As the state of North Carolina defends the controversial voting law passed by the General Assembly and signed by Governor Pat McCrory this summer, the Charlotte Observer notes that such broad restrictions in other states have hurt voters and lead to misgivings on the bench.
In Tuesday’s paper, the editorial board writes:
‘The state reiterated its stand that the changes were made to fight voter fraud and ensure voting integrity – and are not voter suppression, as litigants suggest.
That’s hogwash, of course. And it was refreshing to finally hear recently two prominent jurists whose landmark rulings enabled voter ID laws nationwide to essentially admit that.
Both Appeals Court Judge Richard A. Posner, appointed by President Ronald Reagan in 1981, and U.S. Supreme Court Justice John Paul Stevens, appointed by President Gerald Ford in 1975, expressed misgivings about the impact of rulings they made affirming voter ID laws. They both had seminal roles in the landmark Crawford v. Marion County Election Board case that upheld Indiana voter identification laws that, like North Carolina’s today, were viewed as the most stringent in the nation in 2007.

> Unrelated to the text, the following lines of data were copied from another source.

/-- Settles O21: one equation for each direction, and the word of each memory. -/
theorem memoryTransfersMoveWordsAndAdvance : Obligations.MemoryTransfersMoveWordsAndAdvance := by
  unfold Obligations.MemoryTransfersMoveWordsAndAdvance
  dsimp only
  refine ⟨?_, ?_, ?_, ?_, ?_, ?_⟩
  · rintro s q r a ha ⟨hr, hc, hreg, hn⟩ he hf
    refine ⟨_, exec_memoryDataRead hr hreg hn hc (Chip.readWords_one (Chip.readWord_bm ha he hf)), ?_⟩
    refine ⟨State.reply_on_answer _ _ _ _, ?_, ?_, ?_⟩
    · simp [Chip.mem_readMoved]
    · simp [Chip.mem_readMoved]
    · rw [State.on_toChip, Chip.answer_reg, Chip.reg_readMoved, Chip.reg_bmMaint, id, Chip.awaitMaintenance_reg,
        State.served_reg, hreg]
  · rintro s q r a ha ⟨hr, hc, hreg, hn⟩ hf
    refine ⟨_, exec_memoryDataRead hr hreg hn hc (Chip.readWords_one (Chip.readWord_sp ha hf)), ?_⟩
    refine ⟨State.reply_on_answer _ _ _ _, ?_, ?_, ?_⟩
    · simp [Chip.mem_readMoved]
    · simp [Chip.mem_readMoved]
    · rw [State.on_toChip, Chip.answer_reg, Chip.reg_readMoved, Chip.reg_spMaint, Chip.awaitMaintenance_reg,
        State.served_reg, hreg]
  · rintro s q r d c hr hc hw
    refine ⟨_, exec_memoryDataRead hr rfl rfl hc hw, State.reply_on_answer _ _ _ _, ?_, fun ho => ?_⟩
    · simp [Chip.mem_readMoved]
    · simp [Chip.reg_readMoved, ho]
  · rintro s q r d h hl hn ha he hc hal
    obtain ⟨a, hreg⟩ : ∃ a, s.reg (0x2500 + r) 0x10 = a := ⟨_, rfl⟩
    simp only [hreg] at ha he hc hal ⊢
    have hb : (s.served q).wordBytes r a = 4 := Chip.wordBytes_ecc ha he
    have hm := (s.served q).awaitMaintenance_mem r a
    have halone : ((s.served q).awaitMaintenance r a).MaintAlone (bmSelOf (r * 524288 + a)) (r * 524288 + a) := by
      intro x hx hxa
      refine hal x ?_ (by omega)
      rw [bmKey_bmSelOf] at hx
      simpa only [Chip.bmState, hm, State.served_mem] using hx
    have hd : ofBytes d < 2 ^ 32 := by
      have := ofBytes_lt d
      rwa [hl] at this
    refine ⟨_, exec_memoryDataWrite (h := by rwa [hl]) hreg hn hc hb (by omega) rfl, State.reply_on_answer _ _ _ _, ?_⟩
    rw [Chip.writeWords_bm ha hl halone, State.on_toChip]
    refine ⟨?_, fun k hk => ?_, ?_, ?_⟩
    · rw [Chip.bmStored_congr (Chip.answer_mem _ _ _), Chip.bmStored_congr (Chip.mem_setReg _ _ _ _), Chip.bmStored_bmMaint,
        Chip.bmStored_bmStore ((Chip.bmBypass_congr hm _).trans he), setWidth_low32_ofNat hd]
    · rw [Chip.answer_mem, Chip.mem_setReg, Chip.bm_bmMaint, Chip.get_bmStore_ne _ hk, hm]
      rfl
    · rw [Chip.answer_mem, Chip.mem_setReg, Chip.sp_bmMaint, Chip.sp_bmStore, hm]
      rfl
    · rw [Chip.answer_reg, Chip.reg_setReg_self]
      exact if_pos (by omega)
  · rintro s q r a k d h hl hn hreg ha rfl hc
    have hb : (s.served q).wordBytes r a = 32 := Chip.wordBytes_sp ha
    have hm := (s.served q).awaitMaintenance_mem r a
    refine ⟨_, exec_memoryDataWrite (h := by rwa [hl]) hreg hn hc hb (by omega) rfl, State.reply_on_answer _ _ _ _, ?_⟩
    rw [Chip.writeWords_sp ha hl, State.on_toChip]
    refine ⟨?_, fun j hj => ?_, ?_, ?_⟩
    · rw [Chip.spStored_congr (Chip.answer_mem _ _ _), Chip.spStored_congr (Chip.mem_setReg _ _ _ _), Chip.spStored_spMaint,
        Chip.spStored_spStore, laneMask256_all, BitVec.not_allOnes, BitVec.and_zero, BitVec.zero_or,
        BitVec.and_allOnes]
    · rw [Chip.answer_mem, Chip.mem_setReg, Chip.sp_spMaint, Chip.get_spStore_ne _ hj, hm]
      rfl
    · rw [Chip.answer_mem, Chip.mem_setReg, Chip.bm_spMaint, Chip.bm_spStore, hm]
      rfl
    · rw [Chip.answer_reg, Chip.reg_setReg_self]
  · rintro s q r a n d h hreg hn hc hl hu
    refine ⟨_, exec_memoryDataWrite h hreg hn hc rfl hl hu, State.reply_on_answer _ _ _ _, ?_, ?_⟩
    · simp [Chip.setReg]
    · simp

Posner wrote the Seventh Circuit Appeals court ruling in the Indiana case. But in a new book and in interviews last week, he all but said he wished he had not. When asked if he got the case wrong, he did not equivocate. “Yes. Absolutely. And the problem is that there hadn’t been that much activity with voter identification…. [The judges] weren’t really given strong indications that requiring additional voter identification would actually disfranchise people entitled to vote.”
But it clearly did, he said. His colleague, dissenting Judge Terence T. Evans had it right when he wrote: “Let’s not beat around the bush. The Indiana voter photo ID law is a not-too-thinly-veiled attempt to discourage election-day turnout by certain folks believed to skew Democratic.”
Stevens admitted to the Wall Street Journal last week that when the case got to the Supreme Court, it was dissenting Justice David Souter who got it right: Stevens cited Souter’s dissent that said the law would harm poor, minority, disabled, and elderly voters. “As a matter of actual history, he’s dead right.”
But Stevens, who wrote the majority opinion in 2008 upholding the voter ID law, stands by his decision on constitutional grounds. He said not enough evidence was presented to persuade him to rule otherwise. He insisted that the ruling is unique to the Indiana case and should not be applied broadly to others.
Yet, that is exactly what North Carolina says should happen. N.C. officials cite Indiana and other states as precedent for setting up N.C.’s strict voter laws, which not only require a certain type of photo ID but mandate many other restrictive changes.
N.C. lawmakers can’t plead ignorance about the disproportionate impact these changes will have. Many, including this editorial board, have laid out the statistics: African Americans were 22 percent of registered voters in 2012, but they cast 33 percent of the ballots in the first week of early voting, 30 percent of the out-of-precinct ballots cast on Election Day, and 43 percent of the ballots cast on the now- eliminated first Sunday of early voting. They are 34 percent of the registered voters who do not appear to have a driver’s license or N.C. photo ID.
Early voting has proven to boost voter participation, something policymakers should welcome. In Mecklenburg County alone, early voting – especially weekend early voting – has become overwhelmingly popular. Nearly 900,000 voters have used that option over the last decade.
But come 2016, when the state’s restrictive laws are in place, that could change. The courts should take note of the regrets and misgivings past jurists are expressing. These laws will hurt, not help, voters.’